Half-focusing his eyes, suspending judgment on the teleology of the image, the explorer must keep his field of vision open. He must guard against what Whitehead calls “the fallacy of misplaced concreteness.” A “species die-off,” for example, may be a kind of “objective correlative” for his fears. Grof’s “perinatal matrices” speak to this simultaneous existence of a beginning and an end. Apocalyptic images are encoded in the very process of our birth; any large-scale expansion of the explorer’s consciousness can reactivate the trauma of this earlier contraction. Such an experience is overwhelming, and immediate, and it may seem that there is no way out. But when an already completed story is reenacted for a subject, does the spectacle take place in the present, in the future, or in the past?
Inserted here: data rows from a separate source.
-- ==== Sys2Proof/Laws/Run.lean ====
section
/-! SUPPORT. Runs of several steps: a run from its first step, and the engine left to itself (70_reset_and_hazards.md
R139). -/

namespace Sys2Proof.Machine

/-- No step: the state itself. -/
theorem run_zero (s : State) : Sys2Proof.core.run 0 s = .next s := rfl

/-- A run goes on from its first step's next state. -/
theorem run_succ (n : Nat) {s t : State} (h : step s = .next t) :
    Sys2Proof.core.run (n + 1) s = Sys2Proof.core.run n t := by
  have h1 : Sys2Proof.core.step s = .next t := h
  simp only [Host.Core.run, h1]

/-- Two runs in a row. -/
theorem run_add (m n : Nat) {s t : State} (h : Sys2Proof.core.run m s = .next t) :
    Sys2Proof.core.run (m + n) s = Sys2Proof.core.run n t := by
  induction m generalizing s with
  | zero =>
    rw [run_zero] at h
    injection h with h
    rw [h, Nat.zero_add]
  | succ m ih =>
    cases hs : step s with
    | next u =>
      rw [run_succ m hs] at h
      rw [Nat.add_right_comm, run_succ (m + n) hs]
      exact ih h
    | fault r => cases r
    | refused r =>
      have h1 : Sys2Proof.core.step s = .refused r := hs
      simp only [Host.Core.run, h1] at h
      cases h

/-- With no turn to come, a step is the engine's. -/
theorem step_undisturbed {s : State} (h : s.agenda = []) : step s = .next (engineStep s) := by
  unfold step
  rw [h]

/-- What an engine step leaves alone. -/
theorem engineStep_frame (s : State) :
    (engineStep s).agenda = s.agenda ∧ (engineStep s).platform = s.platform ∧ (engineStep s).mem = s.mem ∧
    (engineStep s).unordered = s.unordered ∧ (engineStep s).readLog = s.readLog ∧ (engineStep s).src = s.src ∧
    (engineStep s).len = s.len ∧ (engineStep s).seed = s.seed ∧ (engineStep s).data = s.data ∧
    (engineStep s).eq = s.eq ∧ (engineStep s).wbusy = s.wbusy := by
  have h := engineStep_cases s
  generalize engineStep s = t at h
  cases h <;> exact ⟨rfl, rfl, rfl, rfl, rfl, rfl, rfl, rfl, rfl, rfl, rfl⟩

@[simp] theorem engineStep_agenda (s : State) : (engineStep s).agenda = s.agenda := (engineStep_frame s).1

@[simp] theorem engineStep_platform (s : State) : (engineStep s).platform = s.platform := (engineStep_frame s).2.1

/-- A step of a run in progress takes it one step nearer its end (42_hash_engine.md R105), aborts it with BUS, or is its
last step. -/
theorem engineStep_progress {s : State} (hi : s.eng.runInv s.platform) :
    ((engineStep s).eng.phase ≠ .idle ∧ (engineStep s).err = s.err ∧
        (engineStep s).eng.stepsLeft + 1 = s.eng.stepsLeft) ∨
    ((engineStep s).eng.phase = .idle ∧
        ((engineStep s).err = .bus ∨ (s.eng.stepsLeft = 1 ∧ (engineStep s).err = .ok))) := by
  have hr := hi.2.2.2.2
  cases hp : s.eng.phase with
  | idle => rw [hp] at hr; exact hr.elim
  | absorb =>
    simp only [hp] at hr
    rw [engineStep_absorb hp, absorbStep]
    split
    · right; exact ⟨rfl, .inl rfl⟩
    · left; refine ⟨phaseAfterAbsorb_ne_idle _ _, rfl, ?_⟩
      simp only [State.setEng_eng, Engine.stepsLeft, hp, phaseAfterAbsorb, Op.absorbSteps]
      by_cases h1 : s.eng.blk + 1 = s.eng.op.nb
      · by_cases h2 : s.eng.op.tailLen = 0
        · simp [h1, h2, hr.2.1]; omega
        · simp [h1, h2]; omega
      · by_cases h2 : s.eng.op.tailLen = 0 <;> simp [h1, h2] <;> omega
  | tail =>
    simp only [hp] at hr
    rw [engineStep_tail hp, tailStep]
    split
    · right; exact ⟨rfl, .inl rfl⟩
    · left; refine ⟨nofun, rfl, ?_⟩
      simp [Engine.stepsLeft, hp, hr.2.2.1]
  | rotate =>
    simp only [hp] at hr
    rw [engineStep_rotate hp]
    left; refine ⟨by show (if _ then _ else _) ≠ _; split <;> decide, rfl, ?_⟩
    simp only [Engine.stepsLeft, hp, rotateStep, State.setEng_eng]
    by_cases h1 : s.eng.rcnt + 1 = 16
    · simp [h1, hr.2.2]; omega
    · simp [h1]; omega
  | whiten =>
    simp only [hp] at hr
    rw [engineStep_whiten hp]
    left; refine ⟨by show (if _ then _ else _) ≠ _; split <;> decide, rfl, ?_⟩
    simp only [Engine.stepsLeft, hp, whitenStep, State.setEng_eng]
    by_cases h1 : s.eng.wcnt + 1 = 5
    · simp [h1]; omega
    · simp [h1]; omega
  | complete =>
    rw [engineStep_complete hp]
    right; exact ⟨rfl, .inr ⟨by simp [Engine.stepsLeft, hp], rfl⟩⟩

/-- With no turn to come, a run is the engine's steps. -/
theorem run_undisturbed (n : Nat) {s : State} (h : s.agenda = []) :
    Sys2Proof.core.run n s = .next (engineStep^[n] s) := by
  induction n generalizing s with
  | zero => rfl
  | succ n ih =>
    rw [Function.iterate_succ_apply, ← ih (s := engineStep s) (by rw [engineStep_agenda, h])]
    exact run_succ n (step_undisturbed h)

end Sys2Proof.Machine
end

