/-- A host write of a slot writes no container but the destination of the command it is accepted as. -/
theorem writeCase_cont {s t : State} {v : Word} {r : Reg} (h : WriteCase s v r t) :
    t.cont = s.cont ∨ (r = .cmd ∧ s.eng.phase = .idle ∧
      ∃ i d k, decode v = .command i ∧ dest i = some d ∧ t.cont = s.cont.set d k) := by
  cases h with
  | command i t hidle hd he =>
    rcases exec_cont he with hsame | ⟨d, k, hdest, hset⟩
    · exact .inl hsame
    · exact .inr ⟨rfl, hidle, i, d, k, hd, hdest, hset⟩
  | _ => left; simp

/-- No micro-step but COMPLETE writes a container, and that one RET and R to the run's destination (R101). -/
theorem engineStep_cont (s : State) :
    (engineStep s).cont = s.cont ∨ (s.eng.phase = .complete ∧
      (engineStep s).cont = s.cont.set s.eng.op.ca { B := s.eng.ret, T := s.eng.op.R }) := by
  have h := engineStep_cases s
  generalize engineStep s = t at h
  cases h with
  | completes hp => exact .inr ⟨hp, rfl⟩
  | _ => exact .inl rfl

/-- Replacing one entry of a file changes no other. -/
theorem Quad.eq_of_get_set_ne {α : Type} {q : Quad α} {i j : Fin 4} {a : α} (h : (q.set i a).get j ≠ q.get j) : i = j := by
  by_contra hne
  exact h (Quad.get_set_ne q a (Ne.symm hne))

/-- Settles O55: of the turns only the engine's, a host write and reset reach the containers, and each of the first two
replaces the one entry that `engineStep_cont` and `writeCase_cont` name. -/
theorem containersChangeOnlyByNamedWrites : Obligations.ContainersChangeOnlyByNamedWrites := by
  intro s t c h hc
  cases step_cases h with
  | engine rest _ =>
    rcases engineStep_cont (s.setAgenda rest) with hsame | ⟨hp, hset⟩
    · exact absurd (congrArg (·.get c) hsame) hc
    · rw [hset] at hc ⊢
      obtain rfl := Quad.eq_of_get_set_ne hc
      exact .inr (.inl ⟨hp, rfl, Quad.get_set_same _ _ _⟩)
  | writes r v rest t ha hw =>
    rcases writeCase_cont hw with hsame | ⟨rfl, hidle, i, d, k, hd, hdest, hset⟩
    · exact absurd (congrArg (·.get c) hsame) hc
    · rw [hset] at hc
      obtain rfl := Quad.eq_of_get_set_ne hc
      exact .inr (.inr ⟨v, i, rest, hidle, ha, hd, hdest⟩)
  | resets rest ha => exact .inl ⟨rest, ha⟩
  | _ => exact absurd rfl hc

end Sys2Proof.Machine
end

section
/-! The flags along a step (10_state.md R30, R32, 60_exceptions.md R124): who writes EQ, ERR, WBUSY and BUSY, from the
command up to the step. -/

namespace Sys2Proof.Machine

open Sys2Proof.Spec

/-! ### Commands -/

/-- Of the commands only CEQ writes EQ (40_container.md R72). -/
theorem exec_eq {i : Instr} {s t : State} (h : exec i s = .next t) : t.eq = s.eq ∨ ∃ x y, i = .ceq x y := by
  cases exec_next h with
  | ceq x y b => exact .inr ⟨x, y, rfl⟩
  | _ => left; simp

/-- No command writes WBUSY. -/
theorem exec_wbusy {i : Instr} {s t : State} (h : exec i s = .next t) : t.wbusy = s.wbusy := by
  cases exec_next h <;> simp

/-- Of the commands only HASH touches the engine (42_hash_engine.md R94). -/
theorem exec_eng {i : Instr} {s t : State} (h : exec i s = .next t) :
    t.eng = s.eng ∨ ∃ d w a aln, i = .hash d w a aln := by
  cases exec_next h with
  | hash d w a aln _ _ _ => exact .inr ⟨d, w, .of a, aln, rfl⟩
  | _ => left; simp

/-! ### Host writes -/

/-- A host write of a slot changes EQ only as an accepted CEQ. -/
theorem writeCase_eq {s t : State} {v : Word} {r : Reg} (h : WriteCase s v r t) :
    t.eq = s.eq ∨ (r = .cmd ∧ s.eng.phase = .idle ∧ ∃ x y, decode v = .command (.ceq x y)) := by
  cases h with
  | command i t hidle hd he =>
    rcases exec_eq he with hsame | ⟨x, y, rfl⟩
    · exact .inl hsame
    · exact .inr ⟨rfl, hidle, x, y, hd⟩
  | _ => left; simp

/-- A host write of a slot changes ERR only as an accepted CMD write (43_host_interface.md R107). -/
theorem writeCase_err {s t : State} {v : Word} {r : Reg} (h : WriteCase s v r t) :
    t.err = s.err ∨ (r = .cmd ∧ s.eng.phase = .idle) := by
  cases h with
  | illegal why hidle _ => exact .inr ⟨rfl, hidle⟩
  | command i t hidle _ _ => exact .inr ⟨rfl, hidle⟩
  | _ => left; simp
Biology both recapitulates and prefigures the larger process of cosmogenesis. In the same way that embryogenesis allows humans to give birth to human beings, there is also a process of cosmogenesis that allows the cosmos to give birth to primordial beings, or Aeons, whose downwardly mobile representative is the Double. Development can be projected across horizontal space, in time-cycles as vast as they are incomprehensible; it can also occur almost instantly through the vertical lightning flash of initiation.